▶ Problem to solve:
Nothing but the lines from the start of the entries through the line containing "open Sys2Proof Sys2Proof.Machine" should appear in the answer, each given exactly.

[Items listed in a dataset]
-- ==== Sys2Proof/Tests/Slice0.lean ====
section
/-! SUPPORT. The model's own tests. Expected values come from spec/95_test_vectors.md and the words of R55, written out by
hand; every statement of Certificates/Slice0/Obligations.lean that has hypotheses has a witness here. -/

namespace Sys2Proof.Tests

open Sys2Proof Sys2Proof.Machine

/-! Helpers: a launch state as 95 section 4 describes it, and what a test reads off an outcome. -/

/-- V0 and V1 as given, the other registers 0. -/
def fileOf (v0 v1 : BitVec 128) : Vector (BitVec 128) 32 := ((Vector.replicate 32 0#128).set 0 v0).set 1 v1

/-- A launch at `pc` with the given parameters. -/
def bench (havePmull64 : Bool) (verdict : Verdict) (pc : BitVec 64) (v0 v1 : BitVec 128) : State :=
  { State.reset with
    v := fileOf v0 v1
    pc := pc
    params := { Config.launchParams with havePmull64 := havePmull64, fpsimdCheck := .table [] verdict } }

/-- The inputs of 95 section 4.1, at 0x1000. -/
def bench41 : State :=
  bench true .enabled 0x1000#64 0x0F0E0D0C0B0A09080706050403020100#128 0xFF80C3A55A3C7F018040201008040201#128

/-- The inputs of 95 section 4.2, at 0x1000. -/
def bench42 : State :=
  bench true .enabled 0x1000#64 0x0123456789ABCDEFFEDCBA9876543210#128 0x0F1E2D3C4B5A69788796A5B4C3D2E1F0#128

/-- What register `d` and the pc hold after a completed instruction. -/
def after (r : Result) (d : VReg) : Option (BitVec 128 × BitVec 64) :=
  match r with
  | .next s => some (s.v[d], s.pc)
  | .fault _ => none
  | .refused _ => none

/-- The fault of an outcome. -/
def faultOf (r : Result) : Option Fault :=
  match r with
  | .next _ => none
  | .fault f => some f
  | .refused _ => none

/-- The refusal of an outcome. -/
def refusalOf (r : Result) : Option Refusal :=
  match r with
  | .next _ => none
  | .fault _ => none
  | .refused x => some x

/-- What a decoder result is, with the refusals told apart. -/
def decoded (r : Except DecodeError Instr) : Option Instr :=
  match r with
  | .ok i => some i
  | .error _ => none

/-! WellFormed: each check refuses an ill-formed term (R55, column `needs`) -/

theorem test_pmullD1_needs_the_feature : (Instr.pmullD1 0 1 2).wellFormed false = false := by decide
theorem test_pmull2D2_needs_the_feature : (Instr.pmull2D2 0 1 2).wellFormed false = false := by decide
theorem test_row7_needs_its_absence : (Instr.undefinedSize11 0#1 0 1 2).wellFormed true = false := by decide
theorem test_pmullD1_wellFormed : (Instr.pmullD1 0 1 2).wellFormed true = true := by decide

/-! Decoding: words written out bit by bit from R49, one for each row of R55 (95 section 2.1, 2.2) -/

/-- 0 0 0 01110 00 1 00010 1110 00 00001 00000. -/
theorem test_decode_pmullB8 : decoded (decode true 0b00001110001000101110000000100000#32) = some (.pmullB8 0 1 2) := by decide
/-- 0 1 0 01110 00 1 00111 1110 00 00110 00101. -/
theorem test_decode_pmull2B16 : decoded (decode true 0b01001110001001111110000011000101#32) = some (.pmull2B16 5 6 7) := by decide
/-- 0 0 0 01110 11 1 10001 1110 00 01001 10100. -/
theorem test_decode_pmullD1 : decoded (decode true 0b00001110111100011110000100110100#32) = some (.pmullD1 20 9 17) := by decide
/-- 0 1 0 01110 11 1 11111 1110 00 11111 11111: register number 31 is ordinary. -/
theorem test_decode_pmull2D2 : decoded (decode true 0b01001110111111111110001111111111#32) = some (.pmull2D2 31 31 31) := by decide
/-- 0 0 0 01110 01 1 00010 1110 00 00001 00000. -/
theorem test_decode_size01 : decoded (decode true 0b00001110011000101110000000100000#32) = some (.undefinedSize01 0#1 0 1 2) := by decide
/-- 0 1 0 01110 10 1 00010 1110 00 00001 00000. -/
theorem test_decode_size10 : decoded (decode false 0b01001110101000101110000000100000#32) = some (.undefinedSize10 1#1 0 1 2) := by decide
/-- 0 1 0 01110 11 1 00010 1110 00 00001 00000 without FEAT_PMULL. -/
theorem test_decode_size11 : decoded (decode false 0b01001110111000101110000000100000#32) = some (.undefinedSize11 1#1 0 1 2) := by decide

/-- 95 section 2.3: one fixed bit changed is refused. -/
theorem test_decode_refuses_neighbours :
    [0x8E22E020#32, 0x2E22E020#32, 0x1E22E020#32, 0x0E02E020#32, 0x0E22C020#32, 0x0E22E420#32].map
      (fun w => decoded (decode true w)) = [none, none, none, none, none, none] := by decide

/-- 95 section 2.1: the bytes `C5 E0 27 4E` at ascending addresses. -/
theorem test_decode_bytes :
    (match decodeBytes true [0xC5#8, 0xE0#8, 0x27#8, 0x4E#8, 0x00#8] with
      | .ok (i, rest) => decide (i = .pmull2B16 5 6 7 ∧ rest = [0x00#8])
      | .error _ => false) = true := by decide

/-- Three bytes are no instruction. -/
theorem test_decode_truncated :
    (match decodeBytes true [0xC5#8, 0xE0#8, 0x27#8] with
      | .ok _ => false
      | .error e => decide (e = .truncated)) = true := by decide

/-- 95 section 2: the words of the seven rows. -/
theorem test_encode_words :
    [encode (.pmullB8 0 1 2), encode (.pmull2B16 0 1 2), encode (.pmullD1 5 5 5), encode (.pmull2D2 20 9 17),
      encode (.undefinedSize01 1#1 0 1 2), encode (.undefinedSize10 0#1 0 1 2), encode (.undefinedSize11 0#1 0 1 2)] =
    [0x0E22E020#32, 0x4E22E020#32, 0x0EE5E0A5#32, 0x4EF1E134#32, 0x4E62E020#32, 0x0EA2E020#32, 0x0EE2E020#32] := by decide

/-! The product (95 section 3) -/

theorem test_product_53_CA : polynomialMult 0x53#8 0xCA#8 = 0x3F7E#16 := by decide
theorem test_product_largest : polynomialMult 0xFE#8 0x81#8 = 0x7FFE#16 := by decide
theorem test_product_64 :
    polynomialMult 0x0123456789ABCDEF#64 0xFEDCBA9876543210#64 = 0x00E038D8688850B040A0789828C810F0#128 := by decide +kernel

/-! The four instructions (95 section 4): at most two tests each -/

theorem test_pmullB8_41 :
    after (exec (.pmullB8 2 0 1) bench41) 2 = some (0x0380018000A000400018000800020000#128, 0x1004#64) := by decide +kernel
/-- Destination = first source (95 section 4.3). -/
theorem test_pmullB8_destination_is_source :
    after (exec (.pmullB8 0 0 1) bench41) 0 = some (0x0380018000A000400018000800020000#128, 0x1004#64) := by decide +kernel
theorem test_pmull2B16_41 :
    after (exec (.pmull2B16 3 0 1) bench41) 3 = some (0x0505070005D707BC023E019803870008#128, 0x1004#64) := by decide +kernel
theorem test_pmull2B16_42 :
    after (exec (.pmull2B16 31 0 1) bench42) 31 = some (0x000F03E20BD908342793247E2C452FA8#128, 0x1004#64) := by decide +kernel
theorem test_pmullD1_41 :
    after (exec (.pmullD1 2 0 1) bench41) 2 = some (0x0382C3E3F0793C1E0F04010203000100#128, 0x1004#64) := by decide +kernel
/-- Destination = both sources (95 section 4.3). -/
theorem test_pmullD1_squares_itself :
    after (exec (.pmullD1 0 0 0) bench42) 0 = some (0x55545150454441401514111005040100#128, 0x1004#64) := by decide +kernel
theorem test_pmull2D2_41 :
    after (exec (.pmull2D2 3 0 1) bench41) 3 = some (0x05077DAA458DD1E947E0594F036EF108#128, 0x1004#64) := by decide +kernel
theorem test_pmull2D2_42 :
    after (exec (.pmull2D2 3 0 1) bench42) 3 = some (0x000EEF3C0FBAE088202ECF1C2F9AC0A8#128, 0x1004#64) := by decide +kernel

/-! Faults (95 section 4.4) and refusals -/

theorem test_trap_el1 :
    faultOf (exec (.pmullB8 2 0 1) (bench true (.trap .el1) 0x1000#64 0 0)) =
      some (.fpAccessTrap .el1 0x1000#64 0x0E21E002#32) := by decide
/-- UNDEFINED wins over the trap (R85). -/
theorem test_undefined_beats_trap :
    faultOf (exec (.pmullD1 2 0 1) (bench false (.trap .el2) 0x1000#64 0 0)) =
      some (.undefined 0x1000#64 0x0EE1E002#32) := by decide
theorem test_size10_faults :
    faultOf (exec (.undefinedSize10 1#1 2 0 1) (bench true (.trap .el3) 0x1000#64 0 0)) =
      some (.undefined 0x1000#64 0x4EA1E002#32) := by decide
/-- No step past the top of the address space (R28, D26). -/
theorem test_pc_at_top :
    refusalOf (exec (.pmullB8 2 0 1) (bench true .enabled 0xFFFFFFFFFFFFFFFC#64 0 0)) =
      some (.pcAtTop 0xFFFFFFFFFFFFFFFC#64) := by decide +kernel
/-- The last place an instruction completes. -/
theorem test_pc_below_top :
    after (exec (.pmullB8 2 0 1) (bench true .enabled 0xFFFFFFFFFFFFFFF8#64 0 0)) 2 =
      some (0#128, 0xFFFFFFFFFFFFFFFC#64) := by decide +kernel

/-! The step -/

theorem test_step_runs_placed_word :
    after (step (bench41.withFetchWord 32 0x0EE1E002)) 2 =
      some (0x0382C3E3F0793C1E0F04010203000100#128, 0x1004#64) := by decide +kernel
theorem test_step_misaligned :
    refusalOf (step (bench true .enabled 0x1002#64 0 0)) = some (.misalignedPc 0x1002#64) := by decide
theorem test_step_no_text :
    refusalOf (step (bench true .enabled 0x1000#64 0 0)) = some (.noProgramText 0x1000#64) := by decide
theorem test_step_off_pattern :
    refusalOf (step (bench41.withFetchWord 32 0x2E22E020)) = some (.notPmull 0x1000#64 0x2E22E020#32) := by decide +kernel
/-- The first instruction after reset. -/
theorem test_first_step_after_reset :
    (match step (State.reset.withFetchWord 32 0x4EE1E002) with
      | .next s => decide (s.pc = 4#64)
      | .fault _ => false
      | .refused _ => false) = true := by decide +kernel
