-- ==== Sys2Proof/Machine/Encoder.lean ====
section
/-! DEFINITION. Machine/Encoder.lean: the encoder transaction `ENCODE` (42_encoder.md R140). -/

namespace Sys2Proof.Machine

/-- `ENCODE(cp)` (R140): writes the encoder's registers and nothing else, from `cp` alone. -/
def execEncode (cp : Codepoint) (s : State) : Result :=
  let r := encodeResult cp
  .next (s.withEncoder r.status r.len r.bytes)

end Sys2Proof.Machine
end

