-- ==== Sys2Proof/Safety.lean ====
section
/-! DEFINITION. Safety.lean: the terms claims are stated in: scalar values and well-formed units by the spec's own tables,
written with numbers and independently of the machine; the states of a run; the results of the source's functions. -/

namespace Sys2Proof.Machine

/-! ## The byte stream, by the spec's tables -/

/-- A scalar value: a codepoint in `0..0xD7FF` or `0xE000..0x10FFFF` (90_conflicts.md C5). -/
abbrev IsScalar (cp : Codepoint) : Prop := cp.toNat ≤ 0xD7FF ∨ (0xE000 ≤ cp.toNat ∧ cp.toNat ≤ 0x10FFFF)

/-- The minimal UTF-8 length of a scalar value (41_decoder.md R125). -/
def minimalLength (cp : Codepoint) : Nat :=
  if cp.toNat ≤ 0x7F then 1 else if cp.toNat ≤ 0x7FF then 2 else if cp.toNat ≤ 0xFFFF then 3 else 4

/-- A continuation byte: `0x80..0xBF` (30_encoding.md R75). -/
abbrev IsCont (b : Byte) : Prop := 0x80 ≤ b.toNat ∧ b.toNat ≤ 0xBF

/-- A lead byte that no form has: `0x80..0xBF` or `0xF8..0xFF` (30_encoding.md R81). -/
abbrev IsInvalidLead (b : Byte) : Prop := (0x80 ≤ b.toNat ∧ b.toNat ≤ 0xBF) ∨ 0xF8 ≤ b.toNat

/-- The lead of a multi-byte form of length `len` (30_encoding.md R76). -/
abbrev IsLeadOf (len : Nat) (b : Byte) : Prop :=
  (len = 2 ∧ 0xC0 ≤ b.toNat ∧ b.toNat ≤ 0xDF) ∨ (len = 3 ∧ 0xE0 ≤ b.toNat ∧ b.toNat ≤ 0xEF) ∨
  (len = 4 ∧ 0xF0 ≤ b.toNat ∧ b.toNat ≤ 0xF7)

/-- A unit of length 2 to 4 whose every continuation byte is present and marked (the premise of R83 to R85). -/
abbrev IsMarkedUnit (bs : List Byte) : Prop :=
  match bs with
  | [] => False
  | b0 :: ks => IsLeadOf (ks.length + 1) b0 ∧ ∀ k ∈ ks, IsCont k

/-- The rows of the well-formed units (30_encoding.md R86): for each byte of the unit its range, and the range of the values. -/
def wellFormedRows : List (List (Nat × Nat) × (Nat × Nat)) :=
  [ ([(0x00, 0x7F)], (0x0000, 0x007F)),
    ([(0xC2, 0xDF), (0x80, 0xBF)], (0x0080, 0x07FF)),
    ([(0xE0, 0xE0), (0xA0, 0xBF), (0x80, 0xBF)], (0x0800, 0x0FFF)),
    ([(0xE1, 0xEC), (0x80, 0xBF), (0x80, 0xBF)], (0x1000, 0xCFFF)),
    ([(0xED, 0xED), (0x80, 0x9F), (0x80, 0xBF)], (0xD000, 0xD7FF)),
    ([(0xEE, 0xEF), (0x80, 0xBF), (0x80, 0xBF)], (0xE000, 0xFFFF)),
    ([(0xF0, 0xF0), (0x90, 0xBF), (0x80, 0xBF), (0x80, 0xBF)], (0x10000, 0x3FFFF)),
    ([(0xF1, 0xF3), (0x80, 0xBF), (0x80, 0xBF), (0x80, 0xBF)], (0x40000, 0xFFFFF)),
    ([(0xF4, 0xF4), (0x80, 0x8F), (0x80, 0xBF), (0x80, 0xBF)], (0x100000, 0x10FFFF)) ]

/-- The bytes lie in the ranges of a row, one each. -/
def inRanges : List Byte → List (Nat × Nat) → Bool
  | [], [] => true
  | b :: bs, r :: rs => decide (r.1 ≤ b.toNat ∧ b.toNat ≤ r.2) && inRanges bs rs
  | _, _ => false

/-- A well-formed unit: it matches a row of R86. -/
def isWellFormedUnit (bs : List Byte) : Bool := wellFormedRows.any fun r => inRanges bs r.1

abbrev WellFormedUnit (bs : List Byte) : Prop := isWellFormedUnit bs = true

/-- The value a unit of each form carries (30_encoding.md R70, R77), as a number: each continuation byte has weight 64,
most significant first (R50; the OR of R77 is the arithmetic sum, R80). -/
def unitNumber : List Byte → Nat
  | [b0] => b0.toNat
  | [b0, b1] => b0.toNat % 32 * 64 + b1.toNat % 64
  | [b0, b1, b2] => b0.toNat % 16 * 4096 + b1.toNat % 64 * 64 + b2.toNat % 64
  | [b0, b1, b2, b3] => b0.toNat % 8 * 262144 + b1.toNat % 64 * 4096 + b2.toNat % 64 * 64 + b3.toNat % 64
  | _ => 0

/-- The value of a unit as a codepoint. -/
def unitCodepoint (bs : List Byte) : Codepoint := BitVec.ofNat 32 (unitNumber bs)

/-! ## States after a transaction, written out register by register -/

/-- Full success of a unit of length `len` with value `v` (41_decoder.md R110 step 8). -/
abbrev afterValue (s : State) (v len : Nat) : State :=
  { s with dStatus := .value, dCp := BitVec.ofNat 32 v, dNcons := BitVec.ofNat 3 len, pos := s.pos + len }

/-- The failure completion (60_exceptions.md R166): only the three result registers are written. -/
abbrev afterError (s : State) (k : ErrorKind) : State := { s with dStatus := .error k, dCp := 0, dNcons := 0 }

/-- The end of the buffer (41_decoder.md R111). -/
abbrev afterEnd (s : State) : State := { s with dStatus := .endOfInput, dCp := 0, dNcons := 0 }

/-! ## What the buffer holds -/

/-- The valid bytes of the buffer are `bs` (10_state.md R22), and the buffer fits its memory. -/
abbrev BufferHolds (s : State) (bs : List Byte) : Prop := bufferBytes s = bs.map some ∧ s.endPos ≤ s.bufCap

/-- The cursor lies in the buffer and the bytes from it to the end boundary are `bs`. -/
abbrev CursorHolds (s : State) (bs : List Byte) : Prop :=
  s.pos ≤ s.endPos ∧ s.endPos ≤ s.bufCap ∧ (bufferBytes s).drop s.pos = bs.map some

/-- A transaction ends with the given `D_STATUS`. -/
abbrev EndsWith (r : Result) (st : DStatus) : Prop := ∃ t, r = .next t ∧ t.dStatus = st

/-! ## Safe runs -/

/-- The decoder's result registers as 10_state.md R39 says they always are. -/
abbrev DecoderResultInv (s : State) : Prop :=
  (s.dStatus = .value ∧ 1 ≤ s.dNcons.toNat ∧ s.dNcons.toNat ≤ 4 ∧ IsScalar s.dCp ∧
    minimalLength s.dCp = s.dNcons.toNat) ∨
  (s.dStatus ≠ .value ∧ s.dCp = 0 ∧ s.dNcons = 0)

/-- The encoder's registers as 10_state.md R40 says they always are. -/
abbrev EncoderResultInv (s : State) : Prop :=
  (s.eStatus = .ok ∧ 1 ≤ s.eLen.toNat ∧ s.eLen.toNat ≤ 4 ∧ WellFormedUnit (encodedBytes s) ∧
    ∀ b ∈ s.eB.toList.drop s.eLen.toNat, b = 0) ∨
  (s.eStatus ≠ .ok ∧ s.eLen = 0 ∧ s.eB = ⟨0, 0, 0, 0⟩)

/-- The invariant of every run from reset: the capacity is one the parameter admits (00_scope.md R4; 30_encoding.md R88),
`POS <= END <= BUF_CAP` and `OCNT <= END` (10_state.md R24), the memories keep their canonical form and lie within their
index ranges (20_memory.md R51), every valid entry holds a value (R53), and the result registers are as R39 and R40 say. -/
structure Inv (s : State) : Prop where
  capPos : 1 ≤ s.bufCap
  capMax : s.bufCap ≤ Config.bufCapMax
  posLe : s.pos ≤ s.endPos
  endLe : s.endPos ≤ s.bufCap
  ocntLe : s.ocnt ≤ s.endPos
  ibufWf : Memory.wf s.ibuf
  obufWf : Memory.wf s.obuf
  ibufRange : ∀ e ∈ s.ibuf, e.1 < s.bufCap
  obufRange : ∀ e ∈ s.obuf, e.1 < s.bufCap
  ibufValid : ∀ a, a < s.endPos → (hostReadIbuf s a).isSome
  obufValid : ∀ k, k < s.ocnt → (hostReadObuf s k).isSome
  decoder : DecoderResultInv s
  encoder : EncoderResultInv s

/-! ## The source's functions, as the host runs them -/

/-- `encode(cp)` (30_encoding.md R91): the bytes the host takes after `ENCODE cp`, `none` for the failure. -/
def hostEncode (s : State) (cp : Codepoint) : Option (List Byte) :=
  match exec (.encode cp) s with
  | .next t => if t.eStatus = .ok then some (encodedBytes t) else none
  | _ => none

/-- A decode call driven from the host (40_buffer_and_cursor.md R102): `NEXT` until the first status that is not `VALUE`, at
most `n` times, the host collecting `D_CP` after each `VALUE`. -/
def hostDecode : Nat → State → Option (List Codepoint × State)
  | 0, _ => none
  | n + 1, s =>
    match exec (.next 0) s with
    | .next t =>
      if t.dStatus = .value then
        match hostDecode n t with
        | some (cs, u) => some (t.dCp :: cs, u)
        | none => none
      else some ([], t)
    | _ => none

/-- Perform transactions one after another (70_reset_and_hazards.md R203), stopping at the first that does not complete. -/
def runAll : List Instr → State → Result
  | [], s => .next s
  | i :: is, s =>
    match exec i s with
    | .next t => runAll is t
    | .fault f => .fault f
    | .refused r => .refused r

/-- The part of the state that is `DEC`'s (10_state.md R20), and the part that is `ENC`'s. -/
abbrev SameDecoder (s t : State) : Prop :=
  s.ibuf = t.ibuf ∧ s.endPos = t.endPos ∧ s.pos = t.pos ∧ s.dStatus = t.dStatus ∧ s.dCp = t.dCp ∧ s.dNcons = t.dNcons ∧
  s.obuf = t.obuf ∧ s.ocnt = t.ocnt

abbrev SameEncoder (s t : State) : Prop := s.eStatus = t.eStatus ∧ s.eLen = t.eLen ∧ s.eB = t.eB

end Sys2Proof.Machine
end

▶ Answer below:
-- ==== Sys2Proof/Tests/Slice0.lean ====
section
/-! SUPPORT. The model's own tests. Expected values come from spec/95_test_vectors.md and the words of R55, written out by
hand; every statement of Certificates/Slice0/Obligations.lean that has hypotheses has a witness here. -/

namespace Sys2Proof.Tests

open Sys2Proof Sys2Proof.Machine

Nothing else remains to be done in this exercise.